───── Records provided

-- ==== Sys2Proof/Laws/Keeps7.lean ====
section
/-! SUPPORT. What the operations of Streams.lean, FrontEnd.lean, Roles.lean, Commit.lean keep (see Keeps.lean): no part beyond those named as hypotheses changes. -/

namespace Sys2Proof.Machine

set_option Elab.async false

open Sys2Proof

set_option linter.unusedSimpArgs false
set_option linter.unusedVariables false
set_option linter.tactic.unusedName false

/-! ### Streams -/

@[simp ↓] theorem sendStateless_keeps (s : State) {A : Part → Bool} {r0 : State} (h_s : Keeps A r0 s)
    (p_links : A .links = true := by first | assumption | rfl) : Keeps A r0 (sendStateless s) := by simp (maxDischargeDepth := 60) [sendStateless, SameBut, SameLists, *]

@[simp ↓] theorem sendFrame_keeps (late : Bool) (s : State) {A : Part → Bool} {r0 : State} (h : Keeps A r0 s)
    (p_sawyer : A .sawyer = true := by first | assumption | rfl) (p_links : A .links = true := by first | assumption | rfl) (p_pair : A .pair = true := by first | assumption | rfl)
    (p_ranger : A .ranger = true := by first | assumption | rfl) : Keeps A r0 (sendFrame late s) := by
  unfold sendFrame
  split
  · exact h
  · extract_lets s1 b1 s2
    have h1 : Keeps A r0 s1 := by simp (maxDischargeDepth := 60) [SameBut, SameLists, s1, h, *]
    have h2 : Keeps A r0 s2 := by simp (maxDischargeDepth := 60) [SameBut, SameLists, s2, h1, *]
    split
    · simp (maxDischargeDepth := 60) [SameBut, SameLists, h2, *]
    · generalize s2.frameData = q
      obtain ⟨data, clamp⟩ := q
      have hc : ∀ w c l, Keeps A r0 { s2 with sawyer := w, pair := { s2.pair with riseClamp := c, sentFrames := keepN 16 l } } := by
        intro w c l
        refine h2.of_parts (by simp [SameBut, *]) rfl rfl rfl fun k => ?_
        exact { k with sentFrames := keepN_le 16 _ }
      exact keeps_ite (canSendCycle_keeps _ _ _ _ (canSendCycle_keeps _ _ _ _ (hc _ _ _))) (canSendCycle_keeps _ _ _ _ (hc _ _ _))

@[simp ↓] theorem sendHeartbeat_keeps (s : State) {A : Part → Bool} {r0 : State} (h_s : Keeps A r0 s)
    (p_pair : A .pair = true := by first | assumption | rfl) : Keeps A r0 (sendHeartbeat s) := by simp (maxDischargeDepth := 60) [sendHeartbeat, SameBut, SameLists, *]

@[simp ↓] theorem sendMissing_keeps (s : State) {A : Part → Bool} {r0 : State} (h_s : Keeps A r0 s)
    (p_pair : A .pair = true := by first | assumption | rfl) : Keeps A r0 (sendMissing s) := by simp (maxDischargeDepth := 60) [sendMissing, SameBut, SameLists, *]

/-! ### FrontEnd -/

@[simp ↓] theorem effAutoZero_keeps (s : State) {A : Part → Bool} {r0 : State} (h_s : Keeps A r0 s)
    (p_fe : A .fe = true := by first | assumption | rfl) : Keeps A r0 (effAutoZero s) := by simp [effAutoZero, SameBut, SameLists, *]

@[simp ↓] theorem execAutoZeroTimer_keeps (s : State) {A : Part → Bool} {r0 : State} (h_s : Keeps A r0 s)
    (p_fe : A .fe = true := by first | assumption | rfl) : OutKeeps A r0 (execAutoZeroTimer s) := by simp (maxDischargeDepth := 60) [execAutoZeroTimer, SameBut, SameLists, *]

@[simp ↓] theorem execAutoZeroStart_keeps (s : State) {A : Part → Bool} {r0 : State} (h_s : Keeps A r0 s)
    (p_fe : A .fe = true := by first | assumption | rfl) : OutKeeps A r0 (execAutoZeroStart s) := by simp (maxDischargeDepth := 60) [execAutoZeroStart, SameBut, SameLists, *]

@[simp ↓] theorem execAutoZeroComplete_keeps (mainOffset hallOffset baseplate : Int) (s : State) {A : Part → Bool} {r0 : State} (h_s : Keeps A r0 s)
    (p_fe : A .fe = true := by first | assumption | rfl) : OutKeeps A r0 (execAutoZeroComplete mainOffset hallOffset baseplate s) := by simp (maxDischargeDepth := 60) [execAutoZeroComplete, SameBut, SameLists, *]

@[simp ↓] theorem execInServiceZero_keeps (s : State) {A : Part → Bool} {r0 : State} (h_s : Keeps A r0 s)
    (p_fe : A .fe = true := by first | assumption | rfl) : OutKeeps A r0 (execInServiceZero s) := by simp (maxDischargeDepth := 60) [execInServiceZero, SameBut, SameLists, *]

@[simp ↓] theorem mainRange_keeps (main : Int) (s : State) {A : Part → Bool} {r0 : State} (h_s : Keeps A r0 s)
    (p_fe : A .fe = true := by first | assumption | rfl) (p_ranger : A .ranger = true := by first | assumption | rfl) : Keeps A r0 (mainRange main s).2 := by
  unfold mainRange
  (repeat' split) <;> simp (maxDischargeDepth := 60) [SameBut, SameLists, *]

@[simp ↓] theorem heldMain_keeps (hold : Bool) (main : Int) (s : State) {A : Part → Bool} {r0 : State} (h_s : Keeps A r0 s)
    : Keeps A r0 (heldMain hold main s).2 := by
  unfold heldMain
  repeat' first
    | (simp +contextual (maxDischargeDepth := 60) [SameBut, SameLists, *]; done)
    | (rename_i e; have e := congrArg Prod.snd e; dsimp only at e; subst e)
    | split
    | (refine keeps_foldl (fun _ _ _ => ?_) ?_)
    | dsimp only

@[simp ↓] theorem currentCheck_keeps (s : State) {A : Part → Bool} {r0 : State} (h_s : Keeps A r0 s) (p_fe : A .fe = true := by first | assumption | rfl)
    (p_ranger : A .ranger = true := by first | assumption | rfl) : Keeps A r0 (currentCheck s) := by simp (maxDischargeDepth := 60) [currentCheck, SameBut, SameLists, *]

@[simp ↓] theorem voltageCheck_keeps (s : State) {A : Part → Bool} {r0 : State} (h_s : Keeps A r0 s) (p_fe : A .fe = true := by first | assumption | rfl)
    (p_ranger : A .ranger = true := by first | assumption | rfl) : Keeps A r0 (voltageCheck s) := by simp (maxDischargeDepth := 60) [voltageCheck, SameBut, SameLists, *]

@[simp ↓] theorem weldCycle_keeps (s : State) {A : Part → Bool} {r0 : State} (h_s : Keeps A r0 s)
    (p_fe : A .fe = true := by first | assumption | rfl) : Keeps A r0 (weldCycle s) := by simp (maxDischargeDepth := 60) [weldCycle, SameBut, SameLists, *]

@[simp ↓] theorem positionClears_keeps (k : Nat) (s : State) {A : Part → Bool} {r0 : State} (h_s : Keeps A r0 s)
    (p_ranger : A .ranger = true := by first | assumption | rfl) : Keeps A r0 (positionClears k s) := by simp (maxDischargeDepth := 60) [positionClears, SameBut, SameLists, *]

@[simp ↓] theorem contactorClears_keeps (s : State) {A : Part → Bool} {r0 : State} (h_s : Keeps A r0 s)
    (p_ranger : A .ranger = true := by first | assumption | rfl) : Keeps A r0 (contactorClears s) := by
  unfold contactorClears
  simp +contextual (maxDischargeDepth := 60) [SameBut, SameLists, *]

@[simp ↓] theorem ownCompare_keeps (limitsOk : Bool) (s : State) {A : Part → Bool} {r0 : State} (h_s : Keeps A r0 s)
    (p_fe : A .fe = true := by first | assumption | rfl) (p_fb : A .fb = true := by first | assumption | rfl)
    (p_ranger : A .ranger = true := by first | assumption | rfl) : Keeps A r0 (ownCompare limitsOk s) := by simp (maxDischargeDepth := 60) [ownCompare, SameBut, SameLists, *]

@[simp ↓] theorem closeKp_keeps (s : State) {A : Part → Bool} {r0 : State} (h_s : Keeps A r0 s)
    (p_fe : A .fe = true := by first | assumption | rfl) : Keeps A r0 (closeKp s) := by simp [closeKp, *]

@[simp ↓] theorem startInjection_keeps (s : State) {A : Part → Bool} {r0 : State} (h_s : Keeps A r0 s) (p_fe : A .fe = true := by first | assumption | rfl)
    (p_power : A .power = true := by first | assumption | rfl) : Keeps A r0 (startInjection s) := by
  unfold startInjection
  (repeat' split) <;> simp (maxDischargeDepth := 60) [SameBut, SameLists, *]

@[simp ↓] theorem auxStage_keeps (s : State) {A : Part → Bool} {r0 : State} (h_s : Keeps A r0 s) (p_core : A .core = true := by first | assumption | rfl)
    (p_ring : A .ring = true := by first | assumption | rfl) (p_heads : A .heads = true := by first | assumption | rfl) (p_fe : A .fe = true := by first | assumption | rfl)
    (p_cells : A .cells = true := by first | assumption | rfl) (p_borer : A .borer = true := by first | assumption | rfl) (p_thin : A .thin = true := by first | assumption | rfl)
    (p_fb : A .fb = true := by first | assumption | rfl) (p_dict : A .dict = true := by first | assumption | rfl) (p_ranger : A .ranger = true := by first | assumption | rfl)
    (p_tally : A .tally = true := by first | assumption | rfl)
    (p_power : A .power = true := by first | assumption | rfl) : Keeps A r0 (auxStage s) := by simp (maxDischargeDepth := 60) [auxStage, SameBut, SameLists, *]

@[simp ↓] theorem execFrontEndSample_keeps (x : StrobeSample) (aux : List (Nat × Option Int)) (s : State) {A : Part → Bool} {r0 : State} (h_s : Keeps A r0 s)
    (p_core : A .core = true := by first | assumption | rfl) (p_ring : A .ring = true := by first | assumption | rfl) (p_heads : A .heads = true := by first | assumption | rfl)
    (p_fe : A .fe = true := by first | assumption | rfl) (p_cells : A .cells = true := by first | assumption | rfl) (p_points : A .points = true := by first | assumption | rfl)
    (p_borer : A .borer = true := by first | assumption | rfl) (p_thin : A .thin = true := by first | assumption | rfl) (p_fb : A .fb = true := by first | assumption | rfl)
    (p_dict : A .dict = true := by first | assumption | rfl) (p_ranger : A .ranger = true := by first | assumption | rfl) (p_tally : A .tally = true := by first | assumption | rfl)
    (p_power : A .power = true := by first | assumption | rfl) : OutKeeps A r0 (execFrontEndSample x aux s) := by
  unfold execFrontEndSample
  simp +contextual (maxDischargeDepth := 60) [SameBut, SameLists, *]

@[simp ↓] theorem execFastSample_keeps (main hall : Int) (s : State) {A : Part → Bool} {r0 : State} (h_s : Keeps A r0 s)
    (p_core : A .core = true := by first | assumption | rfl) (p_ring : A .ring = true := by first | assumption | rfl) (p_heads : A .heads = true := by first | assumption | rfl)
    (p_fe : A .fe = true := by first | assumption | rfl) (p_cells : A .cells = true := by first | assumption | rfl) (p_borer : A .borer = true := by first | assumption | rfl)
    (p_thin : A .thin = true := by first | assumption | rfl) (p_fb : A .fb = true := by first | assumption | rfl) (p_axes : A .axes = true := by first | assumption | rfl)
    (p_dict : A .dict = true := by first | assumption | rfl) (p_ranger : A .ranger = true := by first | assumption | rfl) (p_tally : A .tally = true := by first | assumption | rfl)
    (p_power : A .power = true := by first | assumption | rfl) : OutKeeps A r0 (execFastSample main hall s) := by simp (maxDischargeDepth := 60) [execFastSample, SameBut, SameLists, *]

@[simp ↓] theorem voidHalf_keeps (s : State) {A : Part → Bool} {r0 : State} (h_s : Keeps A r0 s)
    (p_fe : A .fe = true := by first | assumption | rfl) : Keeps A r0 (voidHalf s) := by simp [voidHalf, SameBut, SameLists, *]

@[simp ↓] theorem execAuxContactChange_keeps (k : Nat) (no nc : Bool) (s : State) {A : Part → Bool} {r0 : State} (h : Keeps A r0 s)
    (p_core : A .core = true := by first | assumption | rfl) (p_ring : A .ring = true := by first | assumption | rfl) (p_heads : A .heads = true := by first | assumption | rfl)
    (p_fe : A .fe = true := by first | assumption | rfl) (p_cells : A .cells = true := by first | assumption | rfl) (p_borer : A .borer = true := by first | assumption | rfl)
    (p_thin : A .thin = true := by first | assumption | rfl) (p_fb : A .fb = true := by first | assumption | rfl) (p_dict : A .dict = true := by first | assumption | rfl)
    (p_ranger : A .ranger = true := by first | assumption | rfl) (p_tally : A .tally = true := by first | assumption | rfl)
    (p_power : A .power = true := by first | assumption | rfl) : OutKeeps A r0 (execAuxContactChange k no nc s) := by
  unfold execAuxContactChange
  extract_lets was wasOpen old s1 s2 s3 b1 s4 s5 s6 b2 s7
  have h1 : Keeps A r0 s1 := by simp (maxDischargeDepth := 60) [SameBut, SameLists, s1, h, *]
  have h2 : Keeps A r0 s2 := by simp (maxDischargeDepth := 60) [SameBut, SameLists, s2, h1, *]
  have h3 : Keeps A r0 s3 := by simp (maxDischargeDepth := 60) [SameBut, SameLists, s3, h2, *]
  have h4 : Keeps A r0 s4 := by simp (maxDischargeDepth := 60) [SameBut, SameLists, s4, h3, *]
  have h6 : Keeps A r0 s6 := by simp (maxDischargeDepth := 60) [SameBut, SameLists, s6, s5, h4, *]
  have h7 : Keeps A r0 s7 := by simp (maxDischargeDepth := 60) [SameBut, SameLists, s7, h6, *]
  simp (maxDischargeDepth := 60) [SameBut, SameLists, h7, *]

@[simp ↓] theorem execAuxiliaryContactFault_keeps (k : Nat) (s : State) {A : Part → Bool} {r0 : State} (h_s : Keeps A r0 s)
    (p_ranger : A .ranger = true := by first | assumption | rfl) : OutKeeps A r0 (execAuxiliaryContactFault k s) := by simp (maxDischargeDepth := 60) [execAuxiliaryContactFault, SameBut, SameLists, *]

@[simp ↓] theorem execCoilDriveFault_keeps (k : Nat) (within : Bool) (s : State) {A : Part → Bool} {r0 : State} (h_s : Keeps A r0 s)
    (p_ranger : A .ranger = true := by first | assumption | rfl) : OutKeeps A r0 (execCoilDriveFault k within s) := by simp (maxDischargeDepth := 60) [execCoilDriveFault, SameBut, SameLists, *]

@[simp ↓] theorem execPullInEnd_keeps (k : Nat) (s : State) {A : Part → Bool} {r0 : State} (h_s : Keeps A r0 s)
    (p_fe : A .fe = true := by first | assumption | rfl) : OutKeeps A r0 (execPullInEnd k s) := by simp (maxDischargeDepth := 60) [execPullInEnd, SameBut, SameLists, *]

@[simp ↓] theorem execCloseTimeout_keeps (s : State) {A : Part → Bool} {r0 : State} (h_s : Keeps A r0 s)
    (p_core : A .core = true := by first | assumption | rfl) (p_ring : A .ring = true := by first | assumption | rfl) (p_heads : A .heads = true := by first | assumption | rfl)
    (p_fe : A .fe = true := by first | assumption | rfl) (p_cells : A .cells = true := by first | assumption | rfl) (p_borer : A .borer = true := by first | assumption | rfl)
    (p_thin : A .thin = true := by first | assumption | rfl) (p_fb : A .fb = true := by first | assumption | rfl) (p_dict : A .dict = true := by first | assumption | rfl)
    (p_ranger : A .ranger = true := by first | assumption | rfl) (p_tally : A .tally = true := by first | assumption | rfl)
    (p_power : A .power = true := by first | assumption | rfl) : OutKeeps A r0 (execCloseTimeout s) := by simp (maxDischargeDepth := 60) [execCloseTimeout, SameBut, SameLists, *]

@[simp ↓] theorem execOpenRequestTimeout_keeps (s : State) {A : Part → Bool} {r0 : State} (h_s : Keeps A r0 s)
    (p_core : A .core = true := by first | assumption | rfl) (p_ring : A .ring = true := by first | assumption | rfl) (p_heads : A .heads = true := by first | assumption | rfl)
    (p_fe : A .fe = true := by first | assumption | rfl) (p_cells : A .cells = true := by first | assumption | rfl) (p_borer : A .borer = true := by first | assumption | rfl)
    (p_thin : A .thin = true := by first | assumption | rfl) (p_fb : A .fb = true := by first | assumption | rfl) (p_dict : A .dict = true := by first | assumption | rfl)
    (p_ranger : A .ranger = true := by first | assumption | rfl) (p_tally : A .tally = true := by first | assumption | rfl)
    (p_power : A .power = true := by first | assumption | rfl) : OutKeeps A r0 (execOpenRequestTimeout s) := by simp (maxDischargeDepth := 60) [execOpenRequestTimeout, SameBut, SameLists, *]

──────────

— What the task requires —
Lines after the one containing "theorem sendStateless_keeps (s" are not wanted; repeat exactly each line above from the first up to and including it.

— Task answer —
-- ==== Sys2Proof/Laws/Keeps7.lean ====
section
/-! SUPPORT. What the operations of Streams.lean, FrontEnd.lean, Roles.lean, Commit.lean keep (see Keeps.lean): no part beyond those named as hypotheses changes. -/

namespace Sys2Proof.Machine

set_option Elab.async false

open Sys2Proof

set_option linter.unusedSimpArgs false
set_option linter.unusedVariables false
set_option linter.tactic.unusedName false

/-! ### Streams -/

@[simp ↓] theorem sendStateless_keeps (s : State) {A : Part → Bool} {r0 : State} (h_s : Keeps A r0 s)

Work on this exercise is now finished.